Юлия Михайловна не приходила. Соня не возвращалась. Он слышал, как Юлия Михайловна бегает быстрыми шажками по коридору, разговаривает с Васеной, потом стукнула дверь кабинета, послышалось гудение голоса Ганчука, Юлия Михайловна сказала громко: «Это не то, что я хочу!» – на это Ганчук ответил неразборчивой фразой, затем все смолкло. В столовую не заходил никто. Открылась бесшумно дверь, появился черный кот Маврикий и, не взглянув на Глебова, пройдя мимо него, как мимо стула, прошествовал через столовую в Сонину комнату. Глебов сидел на диванчике уже полчаса. Начал нервничать. Что, в самом деле, за обращение? На каком основании? Ведь нет никаких оснований. То, что он не пришел на Ученый совет, имело уважительную причину. Более чем! Смерть близкого человека поважнее неприятностей по службе. Постепенно все более настраиваясь против Юлии Михайловны – в ней всегда чувствовалась какая-то спесивость, эгоистичность, неприятная женщина – и заодно против Ганчука, который так ей во всем поддавался, Глебов впервые с тайным злорадством подумал, что в общем-то неплохо, что этих людей поприжали. Нельзя на все смотреть со своей колокольни. И не случайно у них так мало защитников. Когда Юлия Михайловна вдруг вошла, неся – не чай, не вазу с печеньем и даже не пепельницу – настольную лампу, Глебов произнес с некоторым вызовом:
– Вы на меня как будто сердиты, Юлия Михайловна?

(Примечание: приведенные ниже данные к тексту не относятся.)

-- ==== Sys2Proof/Syntax.lean ====
section
/-! DEFINITION. The instructions: one constructor per row of spec/opcode_table.json, with the signed operand of
30_encoding.md R47 as an integer. -/

namespace Sys2Proof

/-- The 14 instructions (30_encoding.md R49). An operand is the signed integer the decoder assembles (R47); which integers the
operand's bytes can hold is `Instr.wf` in WellFormed.lean. -/
inductive Instr where
  /-- NOP (R65). -/
  | nop
  /-- PUSH v: the 4-byte signed value (R66). -/
  | push (v : Int)
  /-- POP (R67). -/
  | pop
  /-- LOAD r: the 1-byte signed register index (R68). -/
  | load (r : Int)
  /-- STORE r: the 1-byte signed register index (R69). -/
  | store (r : Int)
  /-- JMP t: the 2-byte signed absolute target (R71). -/
  | jmp (t : Int)
  /-- JZ t (R72). -/
  | jz (t : Int)
  /-- JNZ t (R73). -/
  | jnz (t : Int)
  /-- ADD (R78). -/
  | add
  /-- SUB (R79). -/
  | sub
  /-- MUL (R80). -/
  | mul
  /-- DIV (R81). -/
  | div
  /-- PRINT (R82). -/
  | print
  /-- STOP (R83). -/
  | stop
  deriving DecidableEq, Repr

end Sys2Proof
end

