-- ==== Sys2Proof/Machine/HostPort.lean ====
section
/-! DEFINITION. The host interface (70_reset_and_hazards.md R101-R107): reset, program load, granted steps, and the output
ports. The host's actions are events, since the spec gives no clock and no handshake (R105, 92_eei_decisions.md D17). -/

namespace Sys2Proof.Machine

/-! ### Output ports (R105) -/

/-- The number of bits of an unsigned value in `0..n`: `ceil(log2(n + 1))`. -/
def bitsFor (n : Nat) : Nat := if n = 0 then 0 else Nat.log2 n + 1

/-- The width of `ip`, `fault_pc` and `prog_len` (10_state.md R16). -/
def Config.ipWidth (c : Config) : Nat := bitsFor c.progCap

/-- The width of `sp` (R19). -/
def Config.spWidth (c : Config) : Nat := bitsFor c.stackCap

/-- The width of `load_addr`: `ceil(log2 PROG_CAP)`. -/
def Config.loadAddrWidth (c : Config) : Nat := bitsFor (c.progCap - 1)

/-- The 2-bit code of the run status; 3 is never produced (R24). -/
def RunStatus.code : RunStatus → BitVec 2
  | .running => 0
  | .halted => 1
  | .faulted => 2

/-- The 3-bit code of a fault kind (60_exceptions.md R84). -/
def FaultKind.code : FaultKind → BitVec 3
  | .stackOverflow => 1
  | .stackUnderflow => 2
  | .invalidRegister => 3
  | .invalidJumpTarget => 4
  | .unknownOpcode => 5
  | .divisionByZero => 6
  | .endOfProgram => 7

/-- Port `status`. -/
def State.statusPort (s : State) : BitVec 2 := s.status.code

/-- Port `fault_kind`; 0 is None (R84). -/
def State.faultKindPort (s : State) : BitVec 3 :=
  match s.faultKind with
  | none => 0
  | some k => k.code

/-- Port `fault_pc`, as wide as `ip`. -/
def State.faultPcPort (s : State) : BitVec (Config.ipWidth s.cfg) := BitVec.ofNat _ s.faultPc

/-- What a step from `before` to `after` shows at `out_data`, if `out_valid` is 1: the value the step emitted. -/
def outData? (before after : State) : Option Word := (after.out.drop before.out.length).head?

/-- Port `out_valid`: 1 for the step of each PRINT that does not fault. -/
def outValid (before after : State) : Bool := (outData? before after).isSome

/-- The result of a run (60_exceptions.md R92). -/
inductive RunResult where
  | halted
  | faulted (k : FaultKind)
  deriving DecidableEq, Repr

/-- The run result as a function of `status` and `fault_kind`; none while Running (R92). -/
def State.runResult (s : State) : Option RunResult :=
  match s.status with
  | .running => none
  | .halted => some .halted
  | .faulted => s.faultKind.map .faulted

/-! ### Reset and load (R101-R104) -/

/-- The block with the level of its reset input. -/
structure Block where
  /-- The level of port `rst`. -/
  rst : Bool
  /-- The state of 10_state.md. -/
  core : State
  deriving DecidableEq, Repr

/-- What the host can do (R107). It has no other way to change the block's state. -/
inductive HostEvent where
  /-- `rst` goes to 1 (R102). -/
  | assertReset
  /-- `load_we` is strobed with `load_addr` and `load_data` (R103). -/
  | loadByte (addr : Nat) (data : Byte)
  /-- `prog_len` is driven and sampled (R105). -/
  | setProgLen (n : Nat)
  /-- `rst` goes to 0 (R101). -/
  | releaseReset
  /-- The host lets the block take one step (60_exceptions.md R100). -/
  | grantStep
  deriving DecidableEq, Repr

/-- One byte written to the instruction store. -/
def State.loadByte (s : State) (a : Nat) (b : Byte) : State := { s with imem := s.imem.write a b }

/-- `L` sampled. -/
def State.setProgLen (s : State) (n : Nat) : State := { s with progLen := n }

/-- One host event. Writes of the store and of `L` are honoured only while reset is asserted (R103, R107). A port value outside
its stated range is refused by name (log entry 8). -/
def Block.on (e : HostEvent) (b : Block) : Host.Outcome Block Fault Refusal :=
  match e with
  | .assertReset =>
    if b.rst then .next b else .next { rst := true, core := State.initial b.core.cfg }
  | .loadByte a d =>
    if b.rst then
      if a < b.core.cfg.progCap then .next { b with core := b.core.loadByte a d }
      else .refused .loadAddrOutOfRange
    else .next b
  | .setProgLen n =>
    if b.rst then
      if n ≤ b.core.cfg.progCap then .next { b with core := b.core.setProgLen n }
      else .refused .progLenOutOfRange
    else .next b
  | .releaseReset => .next { b with rst := false }
  | .grantStep =>
    if b.rst then .fault .inReset
    else
      match step b.core with
      | .next s => .next { b with core := s }
      | .fault r => .fault r
      | .refused r => .refused r

/-- Events one after another, stopping at the first fault or refusal. -/
def Block.onAll : List HostEvent → Block → Host.Outcome Block Fault Refusal
  | [], b => .next b
  | e :: es, b =>
    match b.on e with
    | .next b' => Block.onAll es b'
    | .fault r => .fault r
    | .refused r => .refused r

/-- The write strobes that copy bytes to consecutive addresses (R103). -/
def loadEvents : Nat → List Byte → List HostEvent
  | _, [] => []
  | a, d :: ds => .loadByte a d :: loadEvents (a + 1) ds

/-- The boot order of R104 for a byte source: assert reset, write the bytes that fit and the program length, release reset.
Bytes beyond PROG_CAP are dropped without a fault (R103). -/
def bootEvents (c : Config) (src : List Byte) : List HostEvent :=
  .assertReset :: (loadEvents 0 (src.take c.progCap) ++
    [.setProgLen (min src.length c.progCap), .releaseReset])

end Sys2Proof.Machine
end

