theorem witness_DecodeOfEncodeGivesTheInstruction :
    OpcodeMap.standard.wf ∧ (Instr.push (-2147483648)).wf = true ∧ (Instr.load 127).wf = true ∧
      (Instr.jmp 32767).wf = true := by decide
theorem witness_DecodedBytesAreTheEncoding :
    decode OpcodeMap.standard [0x05, 0x0F, 0x00, 0x0D] = .instr (.jmp 15) [0x0D] := by decide
theorem witness_IllegalOpcodeBytes :
    (mk 1023 64 [0x0E] []).status = .running ∧
      (mk 1023 64 [0x0E] []).cfg.opcodes = OpcodeMap.standard ∧
      (mk 1023 64 [0x0E] []).imemByte? 1023 = some 0x0E ∧ 0x0E ≤ (0x0E : Byte).toNat ∧
      0x0E ≤ (0xFF : Byte).toNat ∧ ¬ 0x0E ≤ (0x0D : Byte).toNat := by decide
theorem witness_OperandIsSignedLittleEndian :
    leInt [0x80] = -128 ∧ leInt [0xFF, 0x7F] = 32767 ∧ leInt [0, 0, 0, 0x80] = -2147483648 := by decide
theorem witness_StepRunsTheDecodedInstruction :
    sPush.status = .running ∧
      decode sPush.cfg.opcodes sPush.window = .instr (.push (-2)) [] := by decide
theorem witness_StepRunsTheInstructionStoredAtIp :
    sPush.status = .running ∧ sPush.cfg.opcodes.wf ∧ (Instr.push (-2)).wf = true ∧
      ∀ k, k < (Instr.push (-2)).opcode.length →
        sPush.imemByte? (sPush.ip + k) = (encode sPush.cfg.opcodes (.push (-2)))[k]? := by decide
theorem witness_StepFollowsTheInstructionCycle :
    (mk 1024 64 [] []).status = .running ∧ (mk 1024 64 [] []).cfg.progCap ≤ (mk 1024 64 [] []).ip ∧
      (mk 5 64 [0xFF] []).imemByte? 5 = some 0xFF ∧ OpcodeMap.standard.opcode? 0xFF = none ∧
      (mk 1020 64 [0x01] []).imemByte? 1020 = some 0x01 ∧
      OpcodeMap.standard.opcode? 0x01 = some .push ∧ 1024 < 1020 + 1 + Opcode.push.width ∧
      1019 + 1 + Opcode.push.width ≤ 1024 := by decide
theorem witness_RunningBlockAlwaysSteps :
    (sPush.status = .running ∧ decode sPush.cfg.opcodes sPush.window = .instr (.push (-2)) []) ∧
      (let s := mk 1024 64 [] []; s.status = .running ∧ decode s.cfg.opcodes s.window = .noOpcode) ∧
      (let s := mk 1023 64 [0x0E] []
       s.status = .running ∧ decode s.cfg.opcodes s.window = .unknownOpcode 0x0E) ∧
      (let s := mk 1020 64 [0x01] []
       s.status = .running ∧ decode s.cfg.opcodes s.window = .truncated .push) := by decide
theorem witness_NoStepAfterTheRunHasEnded :
    { sPush with status := .halted }.status ≠ .running ∧
      { sPush with status := .faulted }.status ≠ .running := by decide
theorem witness_SequentialAdvance :
    sOne.status = .running ∧ decode sOne.cfg.opcodes sOne.window = .instr (.jz 15) [0, 0] ∧
      after sOne = some ([], 3, .running) ∧ (sOne.entry (sOne.sp - 1)).toInt ≠ 0 ∧
      decode sPush.cfg.opcodes sPush.window = .instr (.push (-2)) [] ∧
      after sPush = some ([7, 0, -2], 5, .running) ∧
      after (mk 33 40 [0x07, 0x0E, 0x00] [0]) = some ([], 36, .running) := by decide
theorem witness_FetchEndsAtProgCap :
    (mk 1024 64 [] []).status = .running ∧ 1024 ≤ (mk 1024 64 [] []).ip := by decide
theorem witness_FetchBounded :
    (FetchesOpcode .push (mk 1020 64 [0x01] []) ∧ 1024 < 1020 + Opcode.push.length) ∧
      (FetchesOpcode .load (mk 1023 64 [0x03] []) ∧ 1024 < 1023 + Opcode.load.length) ∧
      (FetchesOpcode .store (mk 1023 64 [0x04] []) ∧ 1024 < 1023 + Opcode.store.length) ∧
      (FetchesOpcode .jmp (mk 1022 64 [0x05] []) ∧ 1024 < 1022 + Opcode.jmp.length) ∧
      (FetchesOpcode .jz (mk 1022 64 [0x06] []) ∧ 1024 < 1022 + Opcode.jz.length) ∧
      (FetchesOpcode .jnz (mk 1022 64 [0x07] []) ∧ 1024 < 1022 + Opcode.jnz.length) := by decide
theorem witness_PushPushesTheImmediate :
    InSigned 32 (-2147483648) ∧ InSigned 32 2147483647 ∧ sNearlyFull.sp < sNearlyFull.cfg.stackCap ∧
      sFull.sp = sFull.cfg.stackCap := by decide
theorem witness_PopDiscardsTheTop : 0 < sOne.sp ∧ sEmpty.sp = 0 := by decide
theorem witness_LoadPushesTheRegister :
    ValidReg 0 sNearlyFull ∧ ValidReg 15 sNearlyFull ∧ sNearlyFull.sp < sNearlyFull.cfg.stackCap ∧
      ¬ ValidReg 16 sNearlyFull ∧ ¬ ValidReg (-1) sNearlyFull ∧
      ValidReg 15 sFull ∧ sFull.sp = sFull.cfg.stackCap := by decide
theorem witness_StorePopsIntoTheRegister :
    ValidReg 15 sOne ∧ 0 < sOne.sp ∧ ¬ ValidReg 16 sOne ∧ ValidReg 0 sEmpty ∧ sEmpty.sp = 0 := by decide
theorem witness_JumpTargetsAreCheckedAgainstTheProgramLength :
    (0 < sZero.sp ∧ (sZero.entry (sZero.sp - 1)).toInt = 0) ∧
      (0 < sOne.sp ∧ (sOne.entry (sOne.sp - 1)).toInt ≠ 0) ∧
      ValidTarget 63 sZero ∧ ¬ ValidTarget 64 sZero ∧ ValidTarget 0 sOne ∧ ¬ ValidTarget (-1) sOne := by
  decide
theorem witness_JmpGoesToTheTarget : ValidTarget 63 sEmpty ∧ ¬ ValidTarget 64 sEmpty := by decide
theorem witness_JzPopsAndJumpsOnZero :
    0 < sZero.sp ∧ (sZero.entry (sZero.sp - 1)).toInt = 0 ∧ ValidTarget 63 sZero ∧
      ¬ ValidTarget 64 sZero ∧ 0 < sOne.sp ∧ (sOne.entry (sOne.sp - 1)).toInt ≠ 0 ∧ sEmpty.sp = 0 := by
  decide
theorem witness_JnzPopsAndJumpsOnNonzero :
    0 < sOne.sp ∧ (sOne.entry (sOne.sp - 1)).toInt ≠ 0 ∧ ValidTarget 0 sOne ∧
      ¬ ValidTarget (-1) sOne ∧ 0 < sZero.sp ∧ (sZero.entry (sZero.sp - 1)).toInt = 0 ∧ sEmpty.sp = 0 := by
  decide
theorem witness_JumpToItselfNeverEnds :
    (mk 7 64 [0x05, 0x07, 0x00] []).status = .running ∧ 7 < (mk 7 64 [0x05, 0x07, 0x00] []).progLen ∧
      decode (mk 7 64 [0x05, 0x07, 0x00] []).cfg.opcodes (mk 7 64 [0x05, 0x07, 0x00] []).window =
        .instr (.jmp 7) [0, 0] := by decide
theorem witness_BinaryOperations : 2 ≤ sTwo.sp ∧ sOne.sp < 2 ∧ sEmpty.sp < 2 := by decide
theorem witness_DivReplacesTheTopTwoByTheirQuotient :
    2 ≤ sTwo.sp ∧ (sTwo.entry (sTwo.sp - 1)).toInt ≠ 0 ∧
      2 ≤ sPush.sp ∧ (sPush.entry (sPush.sp - 1)).toInt = 0 := by decide
theorem witness_DivisionLaw :
    2 ≤ sMinByMinusOne.sp ∧ (sMinByMinusOne.entry 0).toInt = -(2 ^ 31) ∧
      (sMinByMinusOne.entry 1).toInt = -1 ∧ (sTwo.entry 1).toInt ≠ -1 ∧ (sTwo.entry 1).toInt ≠ 0 := by
  decide
theorem witness_PrintPopsAndEmits : 0 < sOne.sp ∧ sEmpty.sp = 0 := by decide
theorem witness_FaultsArePrecise :
    ∃ t, sEmpty.status = .running ∧ step sEmpty = .next t ∧ t.status = .faulted := ⟨_, rfl, rfl, rfl⟩
theorem witness_InstructionsRaiseOnlyTheirOwnFaults :
    ∃ t, sPush.status = .running ∧ exec .div sPush = .next t ∧ t.status = .faulted :=
  ⟨_, rfl, exec_div_zero (by decide) (by decide), rfl⟩
theorem witness_FaultPriority :
    (mk 1024 64 [] []).cfg.progCap ≤ (mk 1024 64 [] []).ip ∧
      (mk 1023 64 [0x0E] []).imemByte? 1023 = some 0x0E ∧
      FetchesOpcode .jmp (mk 1022 64 [0x05] []) ∧ 1024 < 1022 + 1 + Opcode.jmp.width ∧
      (¬ ValidReg 99 sFull ∧ sFull.sp = sFull.cfg.stackCap) ∧ (¬ ValidReg 16 sEmpty ∧ sEmpty.sp = 0) ∧
      (ValidReg 15 sEmpty ∧ ¬ ValidTarget 64 sEmpty) ∧ sOne.sp < 2 ∧
      (¬ ValidTarget 64 sZero ∧ 0 < sZero.sp ∧ (sZero.entry (sZero.sp - 1)).toInt = 0) ∧
      (¬ ValidTarget 64 sOne ∧ 0 < sOne.sp ∧ (sOne.entry (sOne.sp - 1)).toInt ≠ 0) ∧
      (2 ≤ sPush.sp ∧ (sPush.entry (sPush.sp - 1)).toInt = 0) := by decide
theorem witness_StatusAndFaultCodes :
    State.reset.faultKind = none ∧ (State.reset.raise .endOfProgram).faultKind = some .endOfProgram := by
  decide
theorem witness_RunResultFollowsStatusAndKind :
    State.reset.halt.status = .halted ∧ (State.reset.raise .stackUnderflow).status = .faulted ∧
      (State.reset.raise .stackUnderflow).faultKind = some .stackUnderflow ∧
      State.reset.status = .running := by decide
theorem witness_StepKeepsTheStateLegal : sPush.wf ∧ after sPush = some ([7, 0, -2], 5, .running) := by
  decide
theorem witness_PointersStayInRange :
    sPush.ip ≤ sPush.cfg.progCap ∧ sPush.progLen ≤ sPush.cfg.progCap ∧ sPush.sp ≤ sPush.cfg.stackCap ∧
      ∃ t, step sPush = .next t := ⟨by decide, by decide, by decide, _, rfl⟩
theorem witness_ProgramIsFixedForTheRun : ∃ t, Sys2Proof.core.run 2 sPush = .next t := ⟨_, rfl⟩
theorem witness_OnlyStoreWritesARegister :
    (∃ t, exec (.store 3) sOne = .next t) ∧ ((4 : Nat) : Int) ≠ 3 ∧
      ((∃ t, exec .pop sOne = .next t) ∧ ∀ r, Instr.pop ≠ .store r) :=
  ⟨⟨_, rfl⟩, by decide, ⟨_, rfl⟩, by simp⟩
theorem witness_OnlyLoadReadsARegister :
    ((∀ r, Instr.print ≠ .load r) ∧ ∃ t, exec .print sOne = .next t) ∧
      (∀ r, Instr.store 15 ≠ .load r) ∧ ∃ t, exec (.store 15) sOne = .next t :=
  ⟨⟨by simp, _, rfl⟩, by simp, _, rfl⟩
theorem witness_OutputIsAppendOnly :
    (∃ t, exec .pop sOne = .next t) ∧ Instr.pop ≠ .print ∧ (∃ t, step sPush = .next t) ∧
      ∃ t, Sys2Proof.core.run 2 sPush = .next t := ⟨⟨_, rfl⟩, by decide, ⟨_, rfl⟩, _, rfl⟩
theorem witness_OutputPortShowsEachEmittedValue :
    ∃ t, step (mk 0 64 [0x0C] [7]) = .next t ∧ outData? (mk 0 64 [0x0C] [7]) t = some 7 :=
  ⟨_, rfl, by decide⟩
theorem witness_EntriesBelowTheTopTwoAreKept :
    0 + 2 < (mk 0 64 [0x08] [9, 3, 4]).sp ∧ ∃ t, step (mk 0 64 [0x08] [9, 3, 4]) = .next t :=
  ⟨by decide, _, rfl⟩
theorem witness_DeadEntriesAreUnobservable :
    SameButDead sPush { sPush with stack := sPush.stack.write 2 99 } ∧
      sPush ≠ { sPush with stack := sPush.stack.write 2 99 } ∧
      ∃ t, Sys2Proof.core.run 1 sPush = .next t :=
  ⟨by unfold SameButDead; decide, by decide, _, rfl⟩
theorem witness_OnlyStopHalts : sPush.status = .running ∧ ∃ t, exec .stop sPush = .next t :=
  ⟨rfl, _, rfl⟩
theorem witness_PaddingRunsAsNopsThenEndsTheProgram :
    (mk 1022 5 [] [1]).status = .running ∧ (mk 1022 5 [] [1]).cfg.opcodes.wf ∧
      (mk 1022 5 [] [1]).ip ≤ (mk 1022 5 [] [1]).cfg.progCap ∧
      (∀ a, (mk 1022 5 [] [1]).ip ≤ a → a < (mk 1022 5 [] [1]).cfg.progCap →
        (mk 1022 5 [] [1]).imemByte? a = some 0) :=
  ⟨by decide, by decide, by decide, fun _ _ h => State.imemByte?_of_lt h⟩
theorem witness_BootLoadsTheProgram :
    ({ rst := false, core := { sPush with status := .halted } } : Block).rst = false := rfl
theorem witness_HostWritesCountOnlyUnderReset :
    ({ rst := false, core := { sPush with status := .faulted } } : Block).rst = false := rfl
theorem witness_StorageIsExtensional :
    Cells.wf ([(0, 1), (2, 5)] : Cells 32) ∧ Cells.wf ([] : Cells 32) ∧
      Cells.wf ([(0, 0x0C), (1023, 0xFF)] : Cells 8) := by decide
theorem witness_LabelFreeProgramsAssemble :
    (∀ i ∈ [Instr.push (-2), .store 99, .jmp 32767, .stop], i.wf = true) ∧
      textOf '\n' [.pop, .jmp 15] = ['P', 'O', 'P', '\n', 'J', 'M', 'P', ' ', '1', '5'] := by decide
theorem witness_DisassemblyAssemblesBack : (Instr.push (-2147483648)).wf = true := by decide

Юлия Михайловна странно хмыкнула, но не ответила сразу. Она устанавливала лампу в углу комнаты на журнальном столике. Установила, зажгла.
– Да, представьте себе, сердита.
– За что же, Юлия Михайловна?
– Этого быстро не объяснишь. У нас нет времени для разговора. Сейчас придет Сонечка. Здесь как-то темно, не правда ли? Надо зажигать свет. «Mehr Licht», – как сказал Гете перед смертью.
Она зажгла люстру и вышла. Было часа четыре дня, не так уж темно. Вдруг Юлия Михайловна вернулась, плотно заперла за собой дверь, глаза ее блестели, движения были поспешные. Она села на стул напротив диванчика и, глядя блестящими глазами прямо в глаза Глебова, заговорила тихо и быстро:
– Я все-таки попробую объяснить, пока нет Сонечки. Говорю тихо, чтобы не слышал Николай Васильевич. Я не хотела такого разговора, но вы спросили… Понимаете, что я думаю о вас? Я вас ненавижу. Да, да, не делайте такие большие удивленные глаза…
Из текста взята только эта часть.